Using the material below, return exactly the lines between the one holding "def State.modSet (s" and the one holding "def State.modPar (s", inclusive, and no others.

<<<<

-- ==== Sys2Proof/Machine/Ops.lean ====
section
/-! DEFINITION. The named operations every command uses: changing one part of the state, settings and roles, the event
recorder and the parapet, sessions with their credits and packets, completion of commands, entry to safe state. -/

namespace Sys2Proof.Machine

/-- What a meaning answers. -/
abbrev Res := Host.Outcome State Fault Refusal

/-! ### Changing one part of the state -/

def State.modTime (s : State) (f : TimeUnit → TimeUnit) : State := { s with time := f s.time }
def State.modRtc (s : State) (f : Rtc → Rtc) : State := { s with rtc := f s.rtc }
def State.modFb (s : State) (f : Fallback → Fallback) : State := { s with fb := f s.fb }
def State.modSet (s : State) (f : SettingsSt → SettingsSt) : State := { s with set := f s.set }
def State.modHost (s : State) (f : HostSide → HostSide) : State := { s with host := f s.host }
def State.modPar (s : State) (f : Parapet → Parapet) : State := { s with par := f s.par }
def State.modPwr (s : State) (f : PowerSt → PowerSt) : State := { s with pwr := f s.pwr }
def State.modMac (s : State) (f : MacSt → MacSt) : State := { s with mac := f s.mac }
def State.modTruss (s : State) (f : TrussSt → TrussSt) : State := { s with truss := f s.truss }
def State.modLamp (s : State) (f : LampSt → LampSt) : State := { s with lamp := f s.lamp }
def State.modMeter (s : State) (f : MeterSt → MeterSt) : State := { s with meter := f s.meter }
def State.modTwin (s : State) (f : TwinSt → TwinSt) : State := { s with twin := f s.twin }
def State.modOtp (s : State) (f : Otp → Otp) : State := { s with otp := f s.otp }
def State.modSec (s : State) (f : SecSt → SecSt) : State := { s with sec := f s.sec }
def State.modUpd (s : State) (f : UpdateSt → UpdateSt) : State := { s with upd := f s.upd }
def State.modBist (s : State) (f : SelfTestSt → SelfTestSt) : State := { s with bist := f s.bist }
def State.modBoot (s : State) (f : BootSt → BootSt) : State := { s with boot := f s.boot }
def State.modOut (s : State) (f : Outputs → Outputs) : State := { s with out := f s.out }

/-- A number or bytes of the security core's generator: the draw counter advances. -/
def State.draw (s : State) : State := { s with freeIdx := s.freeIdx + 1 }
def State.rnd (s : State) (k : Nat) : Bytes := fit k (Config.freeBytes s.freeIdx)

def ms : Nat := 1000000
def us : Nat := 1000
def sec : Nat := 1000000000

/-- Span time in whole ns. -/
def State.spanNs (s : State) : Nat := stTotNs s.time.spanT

>>>>
<<<<

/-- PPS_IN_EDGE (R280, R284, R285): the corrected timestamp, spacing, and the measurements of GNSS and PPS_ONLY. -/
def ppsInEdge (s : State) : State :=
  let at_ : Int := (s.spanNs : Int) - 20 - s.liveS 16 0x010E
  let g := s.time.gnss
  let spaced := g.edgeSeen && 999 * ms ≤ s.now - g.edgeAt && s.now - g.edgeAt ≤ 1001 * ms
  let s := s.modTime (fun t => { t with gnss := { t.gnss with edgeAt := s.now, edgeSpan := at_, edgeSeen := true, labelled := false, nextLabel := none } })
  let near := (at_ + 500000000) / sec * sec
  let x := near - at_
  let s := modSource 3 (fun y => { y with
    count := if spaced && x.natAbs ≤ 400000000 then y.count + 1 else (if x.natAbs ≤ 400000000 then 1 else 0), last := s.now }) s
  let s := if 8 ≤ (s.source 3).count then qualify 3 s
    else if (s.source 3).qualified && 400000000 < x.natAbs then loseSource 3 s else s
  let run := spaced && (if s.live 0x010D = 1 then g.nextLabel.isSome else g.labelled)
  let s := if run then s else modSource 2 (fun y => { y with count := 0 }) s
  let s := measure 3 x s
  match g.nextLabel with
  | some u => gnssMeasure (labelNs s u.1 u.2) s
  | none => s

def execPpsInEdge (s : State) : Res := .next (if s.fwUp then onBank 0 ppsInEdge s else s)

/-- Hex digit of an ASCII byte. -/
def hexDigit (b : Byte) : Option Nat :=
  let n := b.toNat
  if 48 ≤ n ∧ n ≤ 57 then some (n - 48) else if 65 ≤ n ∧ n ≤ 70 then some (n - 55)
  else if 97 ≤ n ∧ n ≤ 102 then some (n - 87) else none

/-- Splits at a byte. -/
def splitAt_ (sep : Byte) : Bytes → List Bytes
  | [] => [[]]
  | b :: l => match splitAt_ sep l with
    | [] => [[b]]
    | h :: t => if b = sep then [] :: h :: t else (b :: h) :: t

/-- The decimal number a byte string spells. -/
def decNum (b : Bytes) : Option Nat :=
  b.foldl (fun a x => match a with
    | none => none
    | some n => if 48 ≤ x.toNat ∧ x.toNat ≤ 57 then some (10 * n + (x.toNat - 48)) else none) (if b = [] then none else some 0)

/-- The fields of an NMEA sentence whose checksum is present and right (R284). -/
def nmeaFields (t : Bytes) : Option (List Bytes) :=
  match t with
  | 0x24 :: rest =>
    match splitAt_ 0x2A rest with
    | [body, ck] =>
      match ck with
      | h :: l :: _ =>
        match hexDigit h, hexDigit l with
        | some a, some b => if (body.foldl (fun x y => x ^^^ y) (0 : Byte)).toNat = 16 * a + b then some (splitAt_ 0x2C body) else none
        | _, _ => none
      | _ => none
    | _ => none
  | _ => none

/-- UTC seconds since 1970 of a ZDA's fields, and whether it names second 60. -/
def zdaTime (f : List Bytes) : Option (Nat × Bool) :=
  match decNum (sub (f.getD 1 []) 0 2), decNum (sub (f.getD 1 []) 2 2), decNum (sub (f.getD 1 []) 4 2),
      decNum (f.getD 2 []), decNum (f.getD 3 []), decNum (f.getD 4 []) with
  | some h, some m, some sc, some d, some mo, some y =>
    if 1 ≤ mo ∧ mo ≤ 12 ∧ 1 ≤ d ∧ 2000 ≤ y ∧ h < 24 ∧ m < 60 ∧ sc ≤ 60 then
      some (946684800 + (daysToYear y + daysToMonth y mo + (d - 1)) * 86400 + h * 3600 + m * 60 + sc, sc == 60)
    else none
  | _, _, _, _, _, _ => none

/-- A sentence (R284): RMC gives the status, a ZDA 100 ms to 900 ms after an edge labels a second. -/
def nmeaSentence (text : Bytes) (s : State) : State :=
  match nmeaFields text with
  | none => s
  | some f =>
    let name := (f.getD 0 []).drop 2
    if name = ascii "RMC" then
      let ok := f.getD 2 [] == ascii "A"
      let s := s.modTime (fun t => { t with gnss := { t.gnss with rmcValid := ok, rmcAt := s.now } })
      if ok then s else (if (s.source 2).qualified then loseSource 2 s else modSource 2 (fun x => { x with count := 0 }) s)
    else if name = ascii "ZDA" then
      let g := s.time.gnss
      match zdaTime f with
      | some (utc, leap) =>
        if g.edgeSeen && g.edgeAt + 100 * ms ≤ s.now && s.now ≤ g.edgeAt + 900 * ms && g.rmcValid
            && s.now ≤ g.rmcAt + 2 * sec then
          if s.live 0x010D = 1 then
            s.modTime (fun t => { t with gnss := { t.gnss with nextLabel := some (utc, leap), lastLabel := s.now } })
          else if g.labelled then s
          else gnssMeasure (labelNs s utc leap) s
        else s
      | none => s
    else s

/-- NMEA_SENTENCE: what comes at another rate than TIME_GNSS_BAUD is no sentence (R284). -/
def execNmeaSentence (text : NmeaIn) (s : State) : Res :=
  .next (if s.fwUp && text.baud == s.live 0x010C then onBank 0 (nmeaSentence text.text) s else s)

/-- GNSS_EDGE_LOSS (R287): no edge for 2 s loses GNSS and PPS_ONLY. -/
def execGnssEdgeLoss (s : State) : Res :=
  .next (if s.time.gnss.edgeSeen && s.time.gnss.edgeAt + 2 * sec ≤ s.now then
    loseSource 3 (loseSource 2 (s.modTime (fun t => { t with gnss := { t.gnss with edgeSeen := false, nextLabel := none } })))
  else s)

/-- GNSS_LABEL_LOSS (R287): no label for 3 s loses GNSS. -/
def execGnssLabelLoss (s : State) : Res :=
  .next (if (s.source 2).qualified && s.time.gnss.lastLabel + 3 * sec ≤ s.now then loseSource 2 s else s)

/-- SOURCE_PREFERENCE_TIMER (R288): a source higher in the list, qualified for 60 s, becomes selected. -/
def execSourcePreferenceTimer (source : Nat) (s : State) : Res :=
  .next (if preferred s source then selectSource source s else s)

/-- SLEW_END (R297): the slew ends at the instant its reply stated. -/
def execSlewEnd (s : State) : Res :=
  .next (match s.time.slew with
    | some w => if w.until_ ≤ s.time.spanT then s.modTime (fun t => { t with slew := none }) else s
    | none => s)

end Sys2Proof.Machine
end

>>>>
<<<<

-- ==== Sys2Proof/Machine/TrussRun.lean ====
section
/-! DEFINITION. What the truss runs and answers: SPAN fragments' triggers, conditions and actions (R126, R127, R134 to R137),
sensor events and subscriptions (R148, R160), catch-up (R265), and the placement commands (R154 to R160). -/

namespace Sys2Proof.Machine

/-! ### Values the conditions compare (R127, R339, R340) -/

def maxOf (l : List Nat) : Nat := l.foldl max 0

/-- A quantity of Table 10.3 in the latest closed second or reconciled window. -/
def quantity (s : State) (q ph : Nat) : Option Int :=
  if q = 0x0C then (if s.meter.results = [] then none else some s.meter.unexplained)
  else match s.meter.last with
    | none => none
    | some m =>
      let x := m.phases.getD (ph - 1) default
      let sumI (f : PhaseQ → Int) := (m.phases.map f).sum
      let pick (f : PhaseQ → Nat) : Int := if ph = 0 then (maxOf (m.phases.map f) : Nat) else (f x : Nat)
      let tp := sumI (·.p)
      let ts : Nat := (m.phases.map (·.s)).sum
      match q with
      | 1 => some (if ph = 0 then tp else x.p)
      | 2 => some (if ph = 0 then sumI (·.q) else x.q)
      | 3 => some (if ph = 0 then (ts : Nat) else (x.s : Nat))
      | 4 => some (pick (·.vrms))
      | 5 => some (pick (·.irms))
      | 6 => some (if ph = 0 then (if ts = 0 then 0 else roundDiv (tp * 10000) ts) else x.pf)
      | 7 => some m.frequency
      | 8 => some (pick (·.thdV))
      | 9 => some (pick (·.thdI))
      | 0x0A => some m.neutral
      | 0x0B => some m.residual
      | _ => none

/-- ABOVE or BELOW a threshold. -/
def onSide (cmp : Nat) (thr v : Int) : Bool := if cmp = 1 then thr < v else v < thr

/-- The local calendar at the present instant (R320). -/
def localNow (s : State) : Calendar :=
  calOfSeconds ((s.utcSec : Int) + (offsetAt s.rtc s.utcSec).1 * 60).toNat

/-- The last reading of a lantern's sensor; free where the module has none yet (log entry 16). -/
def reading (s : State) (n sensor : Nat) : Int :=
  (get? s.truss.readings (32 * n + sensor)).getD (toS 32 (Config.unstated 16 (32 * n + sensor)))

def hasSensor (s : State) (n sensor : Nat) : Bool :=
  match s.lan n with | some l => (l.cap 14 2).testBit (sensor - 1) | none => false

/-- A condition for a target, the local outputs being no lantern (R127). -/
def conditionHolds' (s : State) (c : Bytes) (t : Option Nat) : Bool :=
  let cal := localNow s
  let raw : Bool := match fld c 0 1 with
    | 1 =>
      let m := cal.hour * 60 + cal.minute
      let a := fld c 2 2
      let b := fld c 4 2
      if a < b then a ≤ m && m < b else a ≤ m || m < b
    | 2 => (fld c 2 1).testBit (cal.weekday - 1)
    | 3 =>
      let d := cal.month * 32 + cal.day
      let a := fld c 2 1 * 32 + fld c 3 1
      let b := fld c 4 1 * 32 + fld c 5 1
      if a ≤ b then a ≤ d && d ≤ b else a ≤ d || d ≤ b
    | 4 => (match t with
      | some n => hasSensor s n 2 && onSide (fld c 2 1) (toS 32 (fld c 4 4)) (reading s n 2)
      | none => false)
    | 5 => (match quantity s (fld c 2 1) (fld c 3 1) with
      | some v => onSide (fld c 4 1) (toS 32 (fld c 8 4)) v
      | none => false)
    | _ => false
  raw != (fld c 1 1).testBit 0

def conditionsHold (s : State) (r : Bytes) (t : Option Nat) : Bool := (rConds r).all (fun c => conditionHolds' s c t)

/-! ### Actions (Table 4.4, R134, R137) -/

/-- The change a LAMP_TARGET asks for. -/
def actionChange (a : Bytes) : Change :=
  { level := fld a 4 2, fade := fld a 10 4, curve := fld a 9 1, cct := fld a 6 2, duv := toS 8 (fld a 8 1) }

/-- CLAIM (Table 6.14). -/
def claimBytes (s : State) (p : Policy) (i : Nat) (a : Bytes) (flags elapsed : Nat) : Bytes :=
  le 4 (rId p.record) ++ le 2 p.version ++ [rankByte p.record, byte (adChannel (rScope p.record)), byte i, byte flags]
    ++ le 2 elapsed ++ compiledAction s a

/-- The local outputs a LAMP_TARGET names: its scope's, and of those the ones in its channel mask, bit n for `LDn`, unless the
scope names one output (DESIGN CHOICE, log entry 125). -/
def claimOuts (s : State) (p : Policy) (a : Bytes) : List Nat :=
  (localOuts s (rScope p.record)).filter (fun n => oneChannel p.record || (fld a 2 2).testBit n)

>>>>

Exercise output
def State.modSet (s : State) (f : SettingsSt → SettingsSt) : State := { s with set := f s.set }
def State.modHost (s : State) (f : HostSide → HostSide) : State := { s with host := f s.host }
def State.modPar (s : State) (f : Parapet → Parapet) : State := { s with par := f s.par }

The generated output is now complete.